=== Section Start ===

-- ==== Sys2Proof/Laws/Bytes.lean ====
section
/-! SUPPORT. What the byte-order helpers do: `bytesBe` and `beNat` are inverse, `be16` is the value of its two bytes. -/

namespace Sys2Proof.Machine

@[simp] theorem bytesBe_length (v n : Nat) : (bytesBe v n).length = n := by
  induction n with
  | zero => rfl
  | succ n ih => simp [bytesBe, ih]

theorem be16_toNat (h l : Byte) : (be16 h l).toNat = h.toNat * 256 + l.toNat := by
  rw [be16, BitVec.toNat_append, Nat.shiftLeft_eq, Nat.mul_comm, ← Nat.two_pow_add_eq_or_of_lt l.isLt, Nat.mul_comm]

/-- The two bytes of a 16-bit value, high byte first. -/
theorem bytesBe_two (v : BitVec 16) : bytesBe v.toNat 2 = [v.extractLsb' 8 8, v.extractLsb' 0 8] := by
  simp only [bytesBe, List.cons.injEq, and_true]
  constructor <;> apply BitVec.eq_of_toNat_eq <;> simp [Nat.shiftRight_eq_div_pow]

theorem be16_bytes (v : BitVec 16) : be16 (v.extractLsb' 8 8) (v.extractLsb' 0 8) = v := by
  apply BitVec.eq_of_toNat_eq
  rw [be16_toNat]
  simp only [BitVec.extractLsb'_toNat, Nat.shiftRight_eq_div_pow]
  omega

theorem bytes_be16 (h l : Byte) : (be16 h l).extractLsb' 8 8 = h ∧ (be16 h l).extractLsb' 0 8 = l := by
  constructor <;> apply BitVec.eq_of_toNat_eq <;>
    simp only [BitVec.extractLsb'_toNat, Nat.shiftRight_eq_div_pow, be16_toNat] <;> omega

theorem bytesBe_be16 (h l : Byte) : bytesBe (be16 h l).toNat 2 = [h, l] := by
  rw [bytesBe_two, (bytes_be16 h l).1, (bytes_be16 h l).2]

theorem beNat_append (s t : List Byte) : beNat (s ++ t) = beNat s * 256 ^ t.length + beNat t := by
  induction t using List.reverseRecOn with
  | nil => simp [beNat]
  | append_singleton t b ih =>
    have step (u : List Byte) : beNat (u ++ [b]) = beNat u * 256 + b.toNat := by simp [beNat]
    rw [← List.append_assoc, step, step, ih, List.length_append, List.length_singleton, pow_succ]
    ring

theorem beNat_lt (s : List Byte) : beNat s < 256 ^ s.length := by
  induction s using List.reverseRecOn with
  | nil => simp [beNat]
  | append_singleton s b ih =>
    rw [beNat_append, List.length_append, List.length_singleton, pow_succ]
    have := b.isLt
    simp only [beNat, List.foldl_cons, List.foldl_nil] at *
    omega

/-- Encoding the value of a byte string gives the byte string back. -/
theorem bytesBe_beNat (s : List Byte) : bytesBe (beNat s) s.length = s := by
  have key (p q : List Byte) : bytesBe (beNat (p ++ q)) q.length = q := by
    induction q generalizing p with
    | nil => rfl
    | cons b q ih =>
      have hq := ih (p ++ [b])
      rw [List.append_assoc, List.singleton_append] at hq
      rw [List.length_cons, bytesBe, hq]
      have hlt := beNat_lt q
      have hval : beNat (p ++ b :: q) / 256 ^ q.length = beNat p * 256 + b.toNat := by
        rw [show p ++ b :: q = (p ++ [b]) ++ q by simp, beNat_append (p ++ [b]) q,
          show beNat (p ++ [b]) = beNat p * 256 + b.toNat by simp [beNat]]
        rw [Nat.mul_comm, Nat.mul_add_div (by positivity), Nat.div_eq_of_lt hlt, Nat.add_zero]
      rw [hval]
      congr 1
      apply BitVec.eq_of_toNat_eq
      have := b.isLt
      simp only [BitVec.toNat_ofNat]
      omega
  simpa using key [] s

end Sys2Proof.Machine
end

=== Section End ===

## Directions for this task
The records are to be repeated in full, exactly as they stand.

## Result
-- ==== Sys2Proof/Laws/Bytes.lean ====
section
/-! SUPPORT. What the byte-order helpers do: `bytesBe` and `beNat` are inverse, `be16` is the value of its two bytes. -/

namespace Sys2Proof.Machine

@[simp] theorem bytesBe_length (v n : Nat) : (bytesBe v n).length = n := by
  induction n with
  | zero => rfl
  | succ n ih => simp [bytesBe, ih]

theorem be16_toNat (h l : Byte) : (be16 h l).toNat = h.toNat * 256 + l.toNat := by
  rw [be16, BitVec.toNat_append, Nat.shiftLeft_eq, Nat.mul_comm, ← Nat.two_pow_add_eq_or_of_lt l.isLt, Nat.mul_comm]

/-- The two bytes of a 16-bit value, high byte first. -/
theorem bytesBe_two (v : BitVec 16) : bytesBe v.toNat 2 = [v.extractLsb' 8 8, v.extractLsb' 0 8] := by
  simp only [bytesBe, List.cons.injEq, and_true]
  constructor <;> apply BitVec.eq_of_toNat_eq <;> simp [Nat.shiftRight_eq_div_pow]

theorem be16_bytes (v : BitVec 16) : be16 (v.extractLsb' 8 8) (v.extractLsb' 0 8) = v := by
  apply BitVec.eq_of_toNat_eq
  rw [be16_toNat]
  simp only [BitVec.extractLsb'_toNat, Nat.shiftRight_eq_div_pow]
  omega

theorem bytes_be16 (h l : Byte) : (be16 h l).extractLsb' 8 8 = h ∧ (be16 h l).extractLsb' 0 8 = l := by
  constructor <;> apply BitVec.eq_of_toNat_eq <;>
    simp only [BitVec.extractLsb'_toNat, Nat.shiftRight_eq_div_pow, be16_toNat] <;> omega

theorem bytesBe_be16 (h l : Byte) : bytesBe (be16 h l).toNat 2 = [h, l] := by
  rw [bytesBe_two, (bytes_be16 h l).1, (bytes_be16 h l).2]

theorem beNat_append (s t : List Byte) : beNat (s ++ t) = beNat s * 256 ^ t.length + beNat t := by
  induction t using List.reverseRecOn with
  | nil => simp [beNat]
  | append_singleton t b ih =>
    have step (u : List Byte) : beNat (u ++ [b]) = beNat u * 256 + b.toNat := by simp [beNat]
    rw [← List.append_assoc, step, step, ih, List.length_append, List.length_singleton, pow_succ]
    ring

theorem beNat_lt (s : List Byte) : beNat s < 256 ^ s.length := by
  induction s using List.reverseRecOn with
  | nil => simp [beNat]
  | append_singleton s b ih =>
    rw [beNat_append, List.length_append, List.length_singleton, pow_succ]
    have := b.isLt
    simp only [beNat, List.foldl_cons, List.foldl_nil] at *
    omega

/-- Encoding the value of a byte string gives the byte string back. -/
theorem bytesBe_beNat (s : List Byte) : bytesBe (beNat s) s.length = s := by
  have key (p q : List Byte) : bytesBe (beNat (p ++ q)) q.length = q := by
    induction q generalizing p with
    | nil => rfl
    | cons b q ih =>
      have hq := ih (p ++ [b])
      rw [List.append_assoc, List.singleton_append] at hq
      rw [List.length_cons, bytesBe, hq]
      have hlt := beNat_lt q
      have hval : beNat (p ++ b :: q) / 256 ^ q.length = beNat p * 256 + b.toNat := by
        rw [show p ++ b :: q = (p ++ [b]) ++ q by simp, beNat_append (p ++ [b]) q,
          show beNat (p ++ [b]) = beNat p * 256 + b.toNat by simp [beNat]]
        rw [Nat.mul_comm, Nat.mul_add_div (by positivity), Nat.div_eq_of_lt hlt, Nat.add_zero]
      rw [hval]
      congr 1
      apply BitVec.eq_of_toNat_eq
      have := b.isLt
      simp only [BitVec.toNat_ofNat]
      omega
  simpa using key [] s

end Sys2Proof.Machine
end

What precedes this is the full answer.